A couple of interesting data points on costs in the mining industry.
Cost containment is once again becoming a major issue for miners. TD Newcrest analyst Greg Barnes told a Canadian Institute of Mining, Metallurgy and Petroleum conference in Vancouver this week that inflation of operating and capital costs has become "endemic" across the business.
Barnes noted that the average capital intensity for new copper mines has doubled over the last ten years, from $4,000 to $5,000 per installed tonne of capacity to currently over $10,000 per tonne.

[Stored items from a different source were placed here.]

/-! ### Slot operations -/

/-- Whether an instruction is a slot operation. -/
def isSlotOp : Instr → Bool
  | .nop => true
  | .br _ => true
  | .bz _ => true
  | .bnz _ => true
  | .call _ => true
  | .ret _ => true
  | .jr _ => true
  | .loop _ => true
  | .loopn _ => true
  | .waitLt _ _ => true
  | .waitBar _ _ => true
  | .waitWake => true
  | .halt => true
  | .trap _ => true
  | .sysret => true
  | .fence _ => true
  | .sbar _ _ _ => true
  | .ckpt _ => true
  | .nextTile => true
  | .launch _ => true
  | .sysrd _ => true
  | .syswr _ _ => true
  | .li _ => true
  | .lih _ => true
  | .sMov _ => true
  | .sSel _ _ => true
  | .addI64 _ _ => true
  | .subI64 _ _ => true
  | .mulI64 _ _ => true
  | .mulhI64 _ _ => true
  | .mulhN64 _ _ => true
  | .divI64 _ _ => true
  | .divN64 _ _ => true
  | .sAnd _ _ => true
  | .sOr _ _ => true
  | .sXor _ _ => true
  | .sAndn _ _ => true
  | .sShl _ _ => true
  | .shrN64 _ _ => true
  | .shrI64 _ _ => true
  | .rotl _ _ => true
  | .clz _ => true
  | .popc _ => true
  | .minI64 _ _ => true
  | .minN64 _ _ => true
  | .maxI64 _ _ => true
  | .maxN64 _ _ => true
  | .ceq _ _ => true
  | .cne _ _ => true
  | .cltI64 _ _ => true
  | .cltN64 _ _ => true
  | .cleI64 _ _ => true
  | .cleN64 _ _ => true
  | .st _ _ _ _ => true
  | .amoAddI64 _ _ _ => true
  | .amoAnd _ _ _ => true
  | .amoOr _ _ _ => true
  | .amoXor _ _ _ => true
  | .amoMinI64 _ _ _ => true
  | .amoMaxI64 _ _ _ => true
  | .amoMinN64 _ _ _ => true
  | .amoMaxN64 _ _ _ => true
  | .amoSwap _ _ _ => true
  | .amoCas _ _ _ => true
  | .amoFaddF32 _ _ _ => true
  | .lockL2 _ _ => true
  | .unlockL2 _ _ => true
  | .pref _ => true
  | .ldI8 _ _ _ _ => true
  | .ldN8 _ _ _ _ => true
  | .ldI16 _ _ _ _ => true
  | .ldN16 _ _ _ _ => true
  | .ldI32 _ _ _ _ => true
  | .ldN32 _ _ _ _ => true
  | .ldN64 _ _ _ _ => true
  | .sLatA _ => true
  | .sLatAb _ _ => true
  | .sMovP _ _ => true
  | .movG _ _ => true
  | .addF32 _ _ _ => true
  | .addBf16 _ _ _ => true
  | .addF16 _ _ _ => true
  | .subF32 _ _ _ => true
  | .subBf16 _ _ _ => true
  | .subF16 _ _ _ => true
  | .mulF32 _ _ _ => true
  | .mulBf16 _ _ _ => true
  | .mulF16 _ _ _ => true
  | .fmaF32 _ _ _ => true
  | .fmaBf16 _ _ _ => true
  | .fmaF16 _ _ _ => true
  | .minF32 _ _ _ => true
  | .minBf16 _ _ _ => true
  | .minF16 _ _ _ => true
  | .maxF32 _ _ _ => true
  | .maxBf16 _ _ _ => true
  | .maxF16 _ _ _ => true
  | .rcpF32 _ _ => true
  | .rsqrtF32 _ _ => true
  | .exp2F32 _ _ => true
  | .log2F32 _ _ => true
  | .addI32 _ _ _ => true
  | .subI32 _ _ _ => true
  | .mulI32 _ _ _ => true
  | .addSatI32 _ _ _ => true
  | .subSatI32 _ _ _ => true
  | .minI32 _ _ _ => true
  | .minN32 _ _ _ => true
  | .maxI32 _ _ _ => true
  | .maxN32 _ _ _ => true
  | .vAnd _ _ _ => true
  | .vOr _ _ _ => true
  | .vXor _ _ _ => true
  | .vAndn _ _ _ => true
  | .vShl _ _ _ => true
  | .shrN32 _ _ _ => true
  | .shrI32 _ _ _ => true
  | .ceqF32 _ _ _ => true
  | .cltF32 _ _ _ => true
  | .cleF32 _ _ _ => true
  | .ceqI32 _ _ _ => true
  | .cltI32 _ _ _ => true
  | .cltN32 _ _ _ => true
  | .vSel _ _ _ => true
  | .vMov _ _ => true
  | .cvt _ _ _ => true
  | .cvtBf16F32Mode _ _ _ _ => true
  | .cvtF16F32Mode _ _ _ _ => true
  | .cvtE4m3F32Mode _ _ _ _ => true
  | .cvtE5m2F32Mode _ _ _ _ => true
  | .cvtI32F32Mode _ _ _ _ => true
  | .cvtI8F32Mode _ _ _ _ => true
  | .cvtF32Bf16 _ _ => true
  | .cvtF32F16 _ _ => true
  | .cvtF32E4m3 _ _ => true
  | .cvtF32E5m2 _ _ => true
  | .cvtF32I32 _ _ => true
  | .cvtF32I8 _ _ => true
  | .packNx2 _ _ => true
  | .packNx4 _ _ => true
  | .packNx7 _ _ => true
  | .packNx2Mode _ _ _ _ => true
  | .packNx4Mode _ _ _ _ => true
  | .packNx7Mode _ _ _ _ => true
  | .unpkNx2 _ _ => true
  | .unpkNx4 _ _ => true
  | .unpkNx7 _ _ => true
  | .redF32 _ _ _ => true
  | .redI32 _ _ _ => true
  | .scanF32 _ _ _ _ => true
  | .scanI32 _ _ _ _ => true
  | .perm _ _ _ => true
  | .vld _ _ _ _ _ => true
  | .vldS _ _ _ _ _ => true
  | .vldX _ _ _ _ => true
  | .ldTr _ _ _ _ _ => true
  | .bcast _ _ _ => true
  | .lrot _ _ _ => true
  | .vst _ _ _ _ => true
  | .vstS _ _ _ _ => true
  | .vstX _ _ _ => true
  | .wrow _ _ _ => true
  | .vLatA _ _ => true
  | .vLatAb _ _ _ => true
  | .vMovP _ _ _ => true
  | .movV _ _ _ => true
  | .oclaim _ => true
  | .orel _ => true
  | .azero _ => true
  | .ascale _ _ => true
  | .apin _ => true
  | .aunpin _ => true
  | .adrain _ _ => true
  | .astat _ => true
  | .mma _ _ _ _ => true
  | .mmz _ _ _ _ => true
  | .ato _ _ _ _ _ => true
  | .mckLatA _ _ => true
  | .mckLatAb _ _ _ => true
  | .cpNest _ _ => true
  | .cpMcast _ _ => true
  | .cbClaim _ _ _ => true
  | .cbCommit _ _ _ => true
  | .cbAwait _ _ _ => true
  | .cbRetire _ _ _ => true
  | .barInit _ _ _ => true
  | .barArriveRel _ _ _ => true
  | .barArriveRlx _ _ _ => true
  | .barDrop _ _ => true
  | .barTest _ _ => true
  | .kSet _ _ _ => true
  | .kAdd _ _ _ => true
  | .wkArm _ _ _ _ => true
  | .wkDisarm _ _ => true
  | .stashPut _ _ _ => true
  | .stashGet _ _ _ => true
  | .stashPf _ _ _ => true
  | .stashDrop _ _ _ => true
  | .stashFree _ _ _ => true
  | .wvCommit _ _ _ => true
  | .send _ _ => true
  | .sendM _ _ => true
  | .chwin _ _ => true
  | .colGo _ => true
  | .colAbort _ => true
  | .gzPut _ _ => true
  | .gzDone _ => true
  | .trustQ _ => true
  | .recvV _ _ => true
  | .recvG _ _ => true
  | .gzRd _ _ => true
  | .recvaddF32 _ _ => true
  | .instructionFetch _ _ => false
  | .bundleDecode _ => false
  | .groupIssue _ => false
  | .deferredSlotAcceptance _ => false
  | .resultReady _ => false
  | .loadDataArrival _ _ => false
  | .bundleComplete _ => false
  | .teamSave _ => false
  | .watchdogPeriod _ => false
  | .watchdog _ => false
  | .mmaStart _ => false
  | .mmaFinish _ => false
  | .tileOperationFinish _ => false
  | .adrainRowPresent _ => false
  | .wrowLand _ => false
  | .engineCommandStart _ _ => false
  | .engineTransfer _ _ _ => false
  | .engineCbClaim _ _ => false
  | .unitComplete _ _ => false
  | .barrierBankUpdate _ _ => false
  | .meshAccessArrival _ => false
  | .wakeTokenEnqueue _ => false
  | .homeAccess _ => false
  | .l2Fill _ => false
  | .dirtyWriteback _ _ => false
  | .routerCombine _ _ _ => false
  | .pageWalkStart _ => false
  | .pageWalkDone _ _ => false
  | .tlbInvalComplete _ => false
  | .lclkTick => false
  | .horizonRound => false
  | .scAtomicPerform => false
  | .weightRefreshSlot => false
  | .creditForward _ => false
  | .channelMessageDepart _ _ => false
  | .messageArrival _ _ _ => false
  | .messageLand _ _ => false
  | .receiveDelivery _ _ => false
  | .bindingMeet _ _ _ => false
  | .flitRetransmit _ => false
  | .linkRetrain _ => false
  | .linkRetrainDone _ => false
  | .linkDown _ => false
  | .frameRetransmit _ _ => false
  | .linkRekey _ => false
  | .chunkStart _ _ _ => false
  | .contributionArrival _ _ _ _ _ _ => false
  | .chunkSum _ _ _ => false
  | .chunkResultArrival _ _ _ _ _ => false
  | .memberLost _ _ _ => false
  | .completionRecordWrite _ _ => false
  | .abortTokenReceive _ _ _ _ => false
  | .gazetteerCycle _ => false
  | .orderedFoldSweep _ => false
  | .recordAgePromotion _ => false
  | .launchDispatch _ => false
  | .stageRemoval _ => false
  | .teamHaltComplete _ => false
  | .noticeInterrupt _ => false
  | .doorbell _ _ => false
  | .doorbellEnqueue _ => false
  | .stashAccept _ => false
  | .stashSourceReadDone _ _ => false
  | .stashStoreDone _ => false
  | .stashGetDone _ _ => false
  | .stashFetchDone _ => false
  | .stashRecordInsert _ => false
  | .wvCommitApply _ => false
  | .patrolScrub _ _ _ => false
  | .powerOn _ => false
  | .islandFreqChangeDone _ => false
  | .powerManagerPeriod _ => false
  | .droopStretch _ _ => false
  | .thermalCap _ => false
  | .islandCools _ => false
  | .thermalTrip => false
  | .surveyHourly => false
  | .surveyShutdown => false
  | .powerFail => false
  | .hostDma _ _ _ => false
  | .load _ _ => false
  | .getVersion => false
  | .getCapabilities => false
  | .negotiateAlgorithms _ _ _ _ => false
  | .getDigests => false
  | .getCertificate _ => false
  | .challenge _ => false
  | .getMeasurements _ _ => false
  | .keyExchange _ _ _ => false
  | .finish _ => false
  | .heartbeat _ => false
  | .keyUpdate _ => false
  | .endSession _ => false
  | .spdmUnsupportedRequest _ => false
  | .setJobKey _ _ => false
  | .setImageKey _ _ _ => false
  | .setTrustAnchor _ _ => false
  | .setReference _ _ _ => false
  | .release _ => false
  | .switchAdmit _ _ _ _ => false
  | .pathFirstEvaluation _ => false
  | .switchWithdraw _ => false
  | .switchSessionClose _ => false
  | .mctailWrite _ => false
  | .mcRingConfigWrite _ _ => false
  | .hostRegisterWrite _ _ => false
  | .mcUnknownCommand => false
  | .ctxCreate => false
  | .ctxDestroy => false
  | .ctxSetPageTableRoot => false
  | .ctxSetSaveRegion => false
  | .ctxSetStashRegion => false
  | .ctxSetSpillRegion => false
  | .ctxSetUndoRegion => false
  | .ctxSetPol => false
  | .ctxSetWatchdogLimit => false
  | .ctxSetLockQuota => false
  | .ctxSetTvec => false
  | .ctxSetSaveStride => false
  | .dieSetWayQuota => false
  | .dieSetScrubRate => false
  | .fwinWrite => false
  | .bind => false
  | .unbind => false
  | .groupWrite => false
  | .pathDefine => false
  | .pathRemove => false
  | .tlbInval => false
  | .wvSet => false
  | .stop => false
  | .resume => false
  | .fatal => false
  | .abortClose => false
  | .discard => false
  | .gzPurge => false
  | .stashPurge => false
  | .lockPurge => false
  | .flogRead => false
  | .flogClear => false
  | .surveyRead => false
  | .surveySnapshot => false
  | .islFreq => false
  | .plimSet => false
  | .portSetRingMode => false
  | .portSetUdpPort => false
  | .portSetRttTimer => false
  | .portSetRekeyInterval => false
  | .portSetOverflowStaging => false
  | .portSetHeartbeat => false
  | .linkReset => false
  | .moduleReset => false
  | .cbdefWrite _ _ _ => false
  | .cbptrWrite _ _ _ => false
  | .estatWrite _ _ _ => false
  | .ststatWrite _ _ => false
  | .seedWrite _ _ => false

Costs may range up to $15,000 per tonne in difficult environments.
He believes the situation in similar in nickel, where capital intensity has "gone through the roof". TD's analysis shows that nickel developers are paying $35 to install a pound of production capacity.
Costs are the "silent killer" in the mining industry. Too often, investors simply look at metals prices as a gauge of profitability in the sector. But even at high metals prices (such as we have today), profits can be slim if costs for steel, fuel and labor rise in step.
This is a problem with inflationary environments. Rising prices can make it appear that miners are making money hand over fist, when in fact profit margins are holding steady or even contracting.
As if to reinforce this point, China announced yesterday that its aluminum producers will be facing significantly higher costs going forward.
The National Development and Reform Commission said in a statement that the government has stopped selling discounted power to aluminum producers, effective immediately.
Power can make up 40% of the cost of aluminum production. Up until now, China's aluminum-makers have had such costs contained through buying subsidized government power. But these companies will now have to bear the full brunt of power costs. Driving up overall production costs significantly.
Bottom line: when looking at producing miners, be sure to check both sides of the profit equation.